Source operations produce data from tables, constants, or external vectors.

ray_scan
Scans a named column from the bound table. The name is interned into the symbol table. Returns an OP_SCAN node.
ray_op_t* ray_scan(ray_graph_t* g, const char* col_name);
ray_const_i64 / ray_const_f64 / ray_const_bool / ray_const_str
Create constant scalar nodes. These broadcast to match vector lengths during execution.
ray_op_t* ray_const_i64(ray_graph_t* g, int64_t val); ray_op_t* ray_const_f64(ray_graph_t* g, double val); ray_op_t* ray_const_bool(ray_graph_t* g, bool val); ray_op_t* ray_const_str(ray_graph_t* g, const char* s, size_t len);
ray_const_vec / ray_const_table
Inject a pre-built vector or table into the DAG. Useful for multi-table joins.
ray_op_t* ray_const_vec(ray_graph_t* g, ray_t* vec); ray_op_t* ray_const_table(ray_graph_t* g, ray_t* table);

Unary Operations

Element-wise unary operations. These are fuseable — the optimizer merges chains of unary/binary ops into single morsel passes.

Function Opcode Description
ray_neg(g, a)OP_NEGArithmetic negation
ray_abs(g, a)OP_ABSAbsolute value
ray_not(g, a)OP_NOTLogical NOT
ray_sqrt_op(g, a)OP_SQRTSquare root
ray_log_op(g, a)OP_LOGNatural logarithm
ray_exp_op(g, a)OP_EXPExponential (e^x)
ray_ceil_op(g, a)OP_CEILCeiling
ray_floor_op(g, a)OP_FLOORFloor
ray_isnull(g, a)OP_ISNULLReturns BOOL: true if null
ray_upper(g, a)OP_UPPERUppercase string
ray_lower(g, a)OP_LOWERLowercase string
ray_strlen(g, a)OP_STRLENString byte length
ray_trim_op(g, a)OP_TRIMStrip whitespace

ray_cast

ray_cast
Type cast. Converts the input to target_type (e.g., RAY_F64, RAY_I64).
ray_op_t* ray_cast(ray_graph_t* g, ray_op_t* a, int8_t target_type); /* Cast I64 column to F64 */ ray_op_t* price_f = ray_cast(g, ray_scan(g, "price"), RAY_F64);

Binary Operations

Element-wise binary operations. All are fuseable into morsel passes.

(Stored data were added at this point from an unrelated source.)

/-- R27, R71 to R75, R108, R139 (03, 04, 05). Items and horizons at a merge: an item that its port's horizon has passed is excluded from the data lane, any other is held behind what its source holds; a horizon of a lane never falls; a lane releases the head of a loose source, or the head that lies below every other source's frontier, marked LOOSE where the lane has a loose source; a tie stops the job and drops the tied items. It rests on the model's own readings in log 20. -/
def Obligations.MergeResults : Prop :=
  ∀ (s : State) (d : Fin 2) (src : Nat) (h : Key) (t : Time),
    let v := s.at t
    let src_ (u : State) (adm : Bool) (n : Nat) := sourceOf (u.lane d adm) n
    let others (u : State) (adm : Bool) (n : Nat) := u.lane d (!adm) = s.lane d (!adm) ∧ (∀ k, k ≠ n → src_ u adm k = src_ s adm k) ∧ u.kept = s.kept ∧ u.tiles = s.tiles ∧ u.resv = s.resv
    let point (adm : Bool) : MergeId := if adm then .admission d else .data d
    (∀ adm, (∃ u, exec (.mergeItemArrive (point adm) src none h t) s = .next u ∧ (src_ u adm src).horizon.toNat = max (src_ s adm src).horizon.toNat h.toNat ∧ (src_ u adm src).held = (src_ s adm src).held ∧ others u adm src ∧ u.regs = s.regs) ∧
      (∃ u, exec (.horizonArrive (point adm) src h) s = .next u ∧ (src_ u adm src).horizon.toNat = max (src_ s adm src).horizon.toNat h.toNat ∧ (src_ u adm src).held = (src_ s adm src).held ∧ others u adm src ∧ u.regs = s.regs)) ∧
    (∀ (adm : Bool) (i : Item),
      ((∀ m, (v.laneView d adm).find? (fun m => decide (m.src = src)) = some m → m.loose = true ∨ m.horizon.toNat ≤ i.key.toNat) →
        ∃ u, exec (.mergeItemArrive (point adm) src (some i) h t) s = .next u ∧ (src_ u adm src).held = (src_ s adm src).held ++ [i] ∧ others u adm src ∧ u.regs = s.regs) ∧
      (∀ m, (v.laneView d adm).find? (fun m => decide (m.src = src)) = some m → m.loose = false → i.key.toNat < m.horizon.toNat →
        ∃ u, exec (.mergeItemArrive (point adm) src (some i) h t) s = .next u ∧ u.lane d adm = s.lane d adm ∧ u.lane d (!adm) = s.lane d (!adm) ∧ u.tiles = s.tiles ∧
          (adm = false → s.logs.made.length < u.logs.made.length))) ∧
    (∀ adm, pickSource (v.laneView d adm) = none → exec (.mergeRelease (point adm) t) s = .next v) ∧
    (∀ adm m i rest, pickSource (v.laneView d adm) = some m → m.held = i :: rest →
      (m.loose = true ∨ ∀ q ∈ v.laneView d adm, q.src ≠ m.src → ∀ f, q.frontier = some f → i.key.toNat < f) ∧
      ∃ u, exec (.mergeRelease (point adm) t) s = .next u ∧ (src_ u adm m.src).held = rest ∧ (∀ k, k ≠ m.src → src_ u adm k = src_ s adm k) ∧ u.lane d (!adm) = s.lane d (!adm) ∧
        (if adm then (u.die d).events = (s.die d).events ++ [markLoose (v.laneView d adm) i] ∧ u.tiles = s.tiles else (u.die d).items = (s.die d).items ++ [markLoose (v.laneView d adm) i]) ∧ u.kept = s.kept) ∧
    (∀ (tile : Fin 512) (kind stream : Nat), let p := (s.tile tile).port kind stream
      let at_ (u : State) (n : Nat) := sourceOf ((u.tile tile).port kind stream).srcs n
      (s.tileOn tile = true → (∀ i, ∃ u, exec (.mergeItemArrive (.tile tile kind stream) src (some i) h t) s = .next u ∧ (at_ u src).held = (at_ s src).held ++ [i] ∧
          (∀ n, n ≠ src → at_ u n = at_ s n) ∧ (∀ n, n ≠ tile.val → u.tile n = s.tile n) ∧ u.regs = s.regs ∧ u.kept = s.kept) ∧
        (∃ u, exec (.horizonArrive (.tile tile kind stream) src h) s = .next u ∧ (at_ u src).horizon = h ∧ (at_ u src).held = (at_ s src).held ∧ (∀ n, n ≠ tile.val → u.tile n = s.tile n) ∧ u.regs = s.regs)) ∧
      (s.tileOn tile = false → (∀ i, exec (.mergeItemArrive (.tile tile kind stream) src i h t) s = .next v) ∧ exec (.horizonArrive (.tile tile kind stream) src h) s = .next s) ∧
      (p.sources = 0 ∨ (p.srcs.length < p.sources ∧ p.loose = false) → exec (.mergeRelease (.tile tile kind stream) t) s = .next v) ∧
      (0 < p.sources → p.sources ≤ p.srcs.length → tiedKey (p.srcs.filter fun m => !m.loose) = none → ∀ m i rest, pickSource p.srcs = some m → m.held = i :: rest →
        ∃ u, exec (.mergeRelease (.tile tile kind stream) t) s = .next u ∧ ((u.tile tile).port kind stream).released = p.released ++ [markLoose p.srcs i] ∧ (at_ u m.src).held = rest ∧
          (∀ n, n ≠ tile.val → u.tile n = s.tile n) ∧ u.regs = s.regs) ∧
      (0 < p.sources → p.sources ≤ p.srcs.length → ∀ k, tiedKey (p.srcs.filter fun m => !m.loose) = some k → ∃ u, exec (.mergeRelease (.tile tile kind stream) t) s = .next u ∧
        (∀ m ∈ ((u.tile tile).port kind stream).srcs, ∀ i ∈ m.held, i.key ≠ k) ∧
        (∀ j, s.job (keyId k) = some j → j.stopped = none → j.running ≠ [] → ∃ j', u.job (keyId k) = some j' ∧ j'.stopped = some 2 ∧ j'.running = [])))

/-- R97, R103, R105 to R108, R114, R120, R579 (04, 21). An output forwards one flit of the lowest class that has one and a hop credit, and takes a credit; credits come back for slots that are free again; a message that stands whole at its end is consumed there, or discarded with a record and its job marked when its CHECK fails; waits above 1 µs and 100 µs are flagged. It rests on the model's own readings in log 23. -/
def Obligations.MeshResults : Prop :=
  ∀ (s : State) (a b : Node) (t : Time),
    let stopped := (∃ n, s.linkOf a b = some n ∧ ∃ e ∈ s.net.retrain, e.1 = n) ∨ s.power.commonA1.toList.getD (s.nodeDie a) false = true
    (stopped → exec (.flitHop a b) s = .next s) ∧
    ((∀ c, c < 4 → s.pickMsg a b c = none) → exec (.flitHop a b) s = .next s) ∧
    (∀ (c : Nat) (h : Hop), ¬ stopped → c < 4 → s.pickMsg a b c = some h → (∀ k, k < c → s.pickMsg a b k = none) →
      h.msg.cls = c ∧ h.place = a ∧ s.net.used a b c < hopDepth (s.linkOf a b) c ∧ ∃ u, exec (.flitHop a b) s = .next u ∧ u.net.hops = landFlit a b h.msg (takeFlit h s.net.hops) ∧
        u.net.used a b c = s.net.used a b c + 1 ∧ (∀ a' b' c', (a', b', c') ≠ (a, b, c) → u.net.used a' b' c' = s.net.used a' b' c') ∧ { u with net := s.net } = s) ∧
    (∀ (c : Fin 4) (n : Nat), ∃ u, exec (.creditReturn a b c n) s = .next u ∧ u.net.used a b c = s.net.used a b c - min n (s.net.used a b c - s.net.waiting a b c) ∧
      (∀ a' b' c', (a', b', c') ≠ (a, b, c.val) → u.net.used a' b' c' = s.net.used a' b' c') ∧ u.net.hops = s.net.hops ∧ { u with net := s.net } = s) ∧
    (∀ good head, (∀ h ∈ s.net.hops, h.place = a → h.msg.final = a → h.here ≠ h.msg.flits) → exec (.flitDeliver a good head t) s = .next (s.at t)) ∧
    (∀ (h : Hop), s.net.hops.find? (fun h => decide (h.place = a ∧ h.msg.final = a ∧ h.here = h.msg.flits)) = some h →
      let port (u : State) (tile : Nat) := sourceOf ((u.tile tile).port 0 h.msg.stream).srcs h.msg.prod
      (∀ head, ∃ u, exec (.flitDeliver a true head t) s = .next u ∧ ((∀ k, h.msg.dest ≠ .apply k) → u.net.hops = s.net.hops.erase h) ∧ u.kept = s.kept ∧
        (∀ tile, h.msg.dest = .tile tile → h.msg.cls ≠ 1 → h.msg.horizon = false → (port u tile).held = (port s tile).held ++ [h.msg.item] ∧ (∀ n, n ≠ tile → u.tile n = s.tile n)) ∧
        (∀ tile, h.msg.dest = .tile tile → h.msg.cls ≠ 1 → h.msg.horizon = true → (port u tile).horizon = h.msg.item.key ∧ (port u tile).held = (port s tile).held) ∧
        (∀ tile c w, h.msg.dest = .tile tile → h.msg.cls = 1 → (s.tile tile).core = some c → c.wait = some w →
          (u.tile tile).core = some (if w.key = h.msg.item.key then { c with reply := some (leAt h.msg.item.body 4 4, decide (byteAt h.msg.item.body 8 = 1)) } else c))) ∧
      (∀ head, ∃ u, exec (.flitDeliver a false head t) s = .next u ∧ u.tiles = s.tiles ∧ u.net.hops = s.net.hops.erase h ∧ u.logs.made.length = s.logs.made.length + 1 ∧
        (head = true → ∀ j, s.job (keyId h.msg.item.key) = some j → ∃ j', u.job (keyId h.msg.item.key) = some j' ∧ j'.void = j.void ||| 4))) ∧
    (∀ (k c : Fin 4) (ns : Nat), exec (.hopWait k c ns) s = .next (if s.ergLive k = true ∧ 1000 < ns then s.flowFlag k c else s) ∧
      exec (.beWait k ns) s = .next (if s.ergLive k = true ∧ 100000 < ns then s.flowFlag k 4 else s))

/-- R263 to R269, R271 (10). Messages at an apply unit whose die is live, for a job that has not stopped. A binding that fits takes effect with every cairn of its ranges bound at zero; an operation without its binding waits for it; one that the binding owns is held at its position; one outside the ranges, or from a producer that is no source, stops the job; a CLOSE moves the frontiers of its producers beyond the job. A message for a die that is out of service or a stopped job is discarded. Stated for a unit with no binding that waits or is finished. -/
def Sys2Proof.Claims.CairnMessageResults : Prop :=
  ∀ (s : State) (k : Fin 4) (tile : Fin 512) (key : Key) (cairn : Nat) (w : Word) (n : Nat) (rerun : Bool) (thr : Word),
    let U := s.applyUnit k
    let id := keyId key
    let op (opc : Nat) (contrib : Nat) (rerun : Bool) (thr : Nat) (operand : Nat) : COp := { opc := opc, cairn := cairn, operand := operand, contrib := contrib, rerun := rerun, threshold := thr, key := key, tile := tile }
    let msgs : List (Instr × COp) := [(.cairnAddMsg k tile key cairn w, op 1 0 false 0 w.toNat), (.cairnAddsMsg k tile key cairn w, op 2 0 false 0 w.toNat), (.cairnWaitMsg k tile key cairn w, op 4 0 false 0 w.toNat),
      (.cairnSettleNMsg k tile key cairn w n rerun thr, op 5 (n % 1024) rerun thr.toNat w.toNat), (.cairnSettleWMsg k tile key cairn w n, op 6 (n % 1024) false 0 w.toNat)]
    let gone (j : JobId) := s.ergLive k = false ∨ ∃ x, s.job j = some x ∧ x.stopped ≠ none
    let steady (V : ApplyUnit) := V.waiting = [] ∧ ∀ b ∈ V.binds, b.finished = false
    let stops (i : Instr) (reason : Nat) := ∃ u, exec i s = .next u ∧ u.kept = s.kept ∧ ∀ j, s.job id = some j → j.stopped = none → j.running ≠ [] → ∃ j', u.job id = some j' ∧ j'.stopped = some reason
    (∀ m ∈ msgs, gone id → exec m.1 s = .next s) ∧
    (gone id → exec (.cairnFenceMsg k tile key cairn) s = .next s ∧ ∀ prods, exec (.cairnCloseMsg k id prods) s = .next s) ∧
    (∀ adm e ranges sources, gone id → exec (.cairnBindMsg k id adm e ranges sources) s = .next s) ∧
    (¬ gone id → (∀ b ∈ U.binds, b.id ≠ id) → steady U → (∀ m ∈ msgs, exec m.1 s = .next (s.setApply k { U with early := U.early ++ [m.2] })) ∧
      exec (.cairnFenceMsg k tile key cairn) s = .next (s.setApply k { U with early := U.early ++ [op 3 0 false 0 0] }) ∧
      ∀ prods, exec (.cairnCloseMsg k id prods) s = .next (s.setApply k { U with earlyClose := U.earlyClose ++ [(id, prods)] })) ∧
    (∀ b, ¬ gone id → U.binds.find? (fun b => decide (b.id = id)) = some b →
      (b.owns cairn = false → (∀ m ∈ msgs, stops m.1 9) ∧ stops (.cairnFenceMsg k tile key cairn) 9) ∧
      (b.owns cairn = true → b.sources.testBit (keyProd key) = false → (∀ m ∈ msgs, stops m.1 10) ∧ stops (.cairnFenceMsg k tile key cairn) 10) ∧
      (b.owns cairn = true → b.sources.testBit (keyProd key) = true → (U.word cairn).state ≠ .poisoned → steady U →
        ((∀ o ∈ b.ops ++ b.watching, o.key ≠ key) → ∀ m ∈ msgs,
          exec m.1 s = .next (s.setApply k (U.setBind { b with ops := insertBy COp.pos { m.2 with pos := b.position (keyProd key) key.toNat } b.ops }))) ∧
        ((b.setHorizon (keyProd key) (b.position (keyProd key) key.toNat)).finished = false →
          exec (.cairnFenceMsg k tile key cairn) s = .next (s.setApply k (U.setBind (b.setHorizon (keyProd key) (b.position (keyProd key) key.toNat)))))) ∧
      (∀ prods, steady (U.closeProds b prods) → exec (.cairnCloseMsg k id prods) s = .next (s.setApply k (U.closeProds b prods)) ∧
        ∀ p ∈ prods, (prods.foldl (fun (b : Binding) p => b.setHorizon p posTop) b).horizon p = posTop)) ∧
    (∀ adm e ranges sources, let b : Binding := { id := id, ranges := ranges, sources := sources, admitted := adm, end_ := e }
      ¬ gone id → U.fits b = true → U.early = [] → U.earlyClose = [] → steady (U.bind b) → ∃ u, exec (.cairnBindMsg k id adm e ranges sources) s = .next u ∧ u = s.setApply k (U.bind b) ∧
        (∀ c ∈ b.cairns, (U.bind b).word c = { state := .bound, bind := U.freeIdx }) ∧ (∀ c, (∀ x ∈ b.cairns, x % 65536 ≠ c % 65536) → (U.bind b).word c = U.word c))

/-- R97, R178, R271 to R278 (04, 07, 10). CAIRN_APPLY applies the operation at the smallest position once every other frontier has passed it, and no other: ADD and SETTLE add, ADD modulo 2^32 and the others up to the top, each counting one operation; it changes nothing else of the unit's words. CAIRN_REPLY ends the wait of the tile that waits for that key, with the result in its register. -/
def Sys2Proof.Claims.CairnApplyAndReplyResults : Prop :=
  ∀ (s : State) (k : Fin 4) (job : JobId) (t : Time),
    let v := s.at t
    let U := s.applyUnit k
    (s.ergLive k = false → ∀ hits, exec (.cairnApply k job hits t) s = .next v) ∧
    (s.ergLive k = true → U.waiting = [] → (∀ b ∈ U.binds, b.finished = false) → U.next job = none → ∀ hits, exec (.cairnApply k job hits t) s = .next v) ∧
    (∀ (b : Binding) (o : COp) (rest : List COp), s.ergLive k = true → U.waiting = [] → U.binds.find? (fun b => decide (b.id = job)) = some b → b.ops = o :: rest → b.passed (keyProd o.key) o.pos = true →
      (U.word o.cairn).state ≠ .poisoned → o.bad = false → ∃ u, exec (.cairnApply k job [] t) s = .next u ∧ u.kept = s.kept ∧
        let c := U.word o.cairn
        let c' := (u.applyUnit k).word o.cairn
        (∀ n, n % 65536 ≠ o.cairn % 65536 → ((u.applyUnit k).word n).count = (U.word n).count ∧ ((u.applyUnit k).word n).ops = (U.word n).ops) ∧
        (o.opc = 4 → c'.count = c.count ∧ c'.ops = c.ops) ∧
        (o.opc = 1 → c'.count = (c.count + o.operand) % 2 ^ 32) ∧
        (o.opc = 2 ∨ 5 ≤ o.opc → c'.count = min 0xFFFFFFFF (c.count + o.operand)) ∧
        (o.opc ≠ 4 → c'.ops = min 1023 (c.ops + 1))) ∧
    (∀ (tile : Fin 512) (key : Key) (result : Word) (d : Bool) (cyc : Nat),
      ((∀ c, (s.tile tile).core = some c → ∀ w, c.wait = some w → w.key ≠ key) → exec (.cairnReply tile key result d cyc t) s = .next v) ∧
      (∀ c w, (s.tile tile).core = some c → c.wait = some w → w.key = key → s.More tile c →
        let r : Word := BitVec.ofNat 32 (c.reply.getD (result.toNat, d)).1
        ∃ u c', exec (.cairnReply tile key result d cyc t) s = .next u ∧ (u.tile tile).core = some c' ∧ c'.wait = none ∧ c'.reply = none ∧ c'.pc = c.pc + 4 ∧
          c'.sreg = (c.setS (Fin.ofNat 32 w.sreg) r false).sreg ∧ (∀ n, n ≠ tile.val → u.tile n = s.tile n) ∧ u.kept = s.kept ∧
          (w.kind = 1 → c'.preg = (c.setP (Fin.ofNat 8 w.preg) (c.reply.getD (result.toNat, d)).2 false).preg ∧
            ((c.reply.getD (result.toNat, d)).2 = false → ∀ h ∈ c'.holds, h.slot ≠ w.slot))))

Function Opcode Description
ray_add(g, a, b)OP_ADDAddition
ray_sub(g, a, b)OP_SUBSubtraction
ray_mul(g, a, b)OP_MULMultiplication
ray_div(g, a, b)OP_DIVDivision
ray_mod(g, a, b)OP_MODModulo
ray_eq(g, a, b)OP_EQEqual
ray_ne(g, a, b)OP_NENot equal
ray_lt(g, a, b)OP_LTLess than
ray_le(g, a, b)OP_LELess than or equal
ray_gt(g, a, b)OP_GTGreater than
ray_ge(g, a, b)OP_GEGreater than or equal
ray_and(g, a, b)OP_ANDLogical AND
ray_or(g, a, b)OP_ORLogical OR
ray_like(g, a, b)OP_LIKESQL LIKE (case-sensitive)
ray_ilike(g, a, b)OP_ILIKESQL LIKE (case-insensitive)
ray_min2(g, a, b)OP_MIN2Element-wise minimum
ray_max2(g, a, b)OP_MAX2Element-wise maximum

ray_if

ray_if
Ternary conditional: for each element, returns then_val where cond is true, else_val otherwise.
ray_op_t* ray_if(ray_graph_t* g, ray_op_t* cond, ray_op_t* then_val, ray_op_t* else_val);

String binary/ternary ops

ray_substr / ray_replace / ray_concat
DAG nodes for string operations. ray_concat accepts an array of N inputs.
ray_op_t* ray_substr(ray_graph_t* g, ray_op_t* str, ray_op_t* start, ray_op_t* len); ray_op_t* ray_replace(ray_graph_t* g, ray_op_t* str, ray_op_t* from, ray_op_t* to); ray_op_t* ray_concat(ray_graph_t* g, ray_op_t** args, int n);

Aggregation Operations

Reduction operations that collapse a column to a single value (or per-group values when combined with ray_group).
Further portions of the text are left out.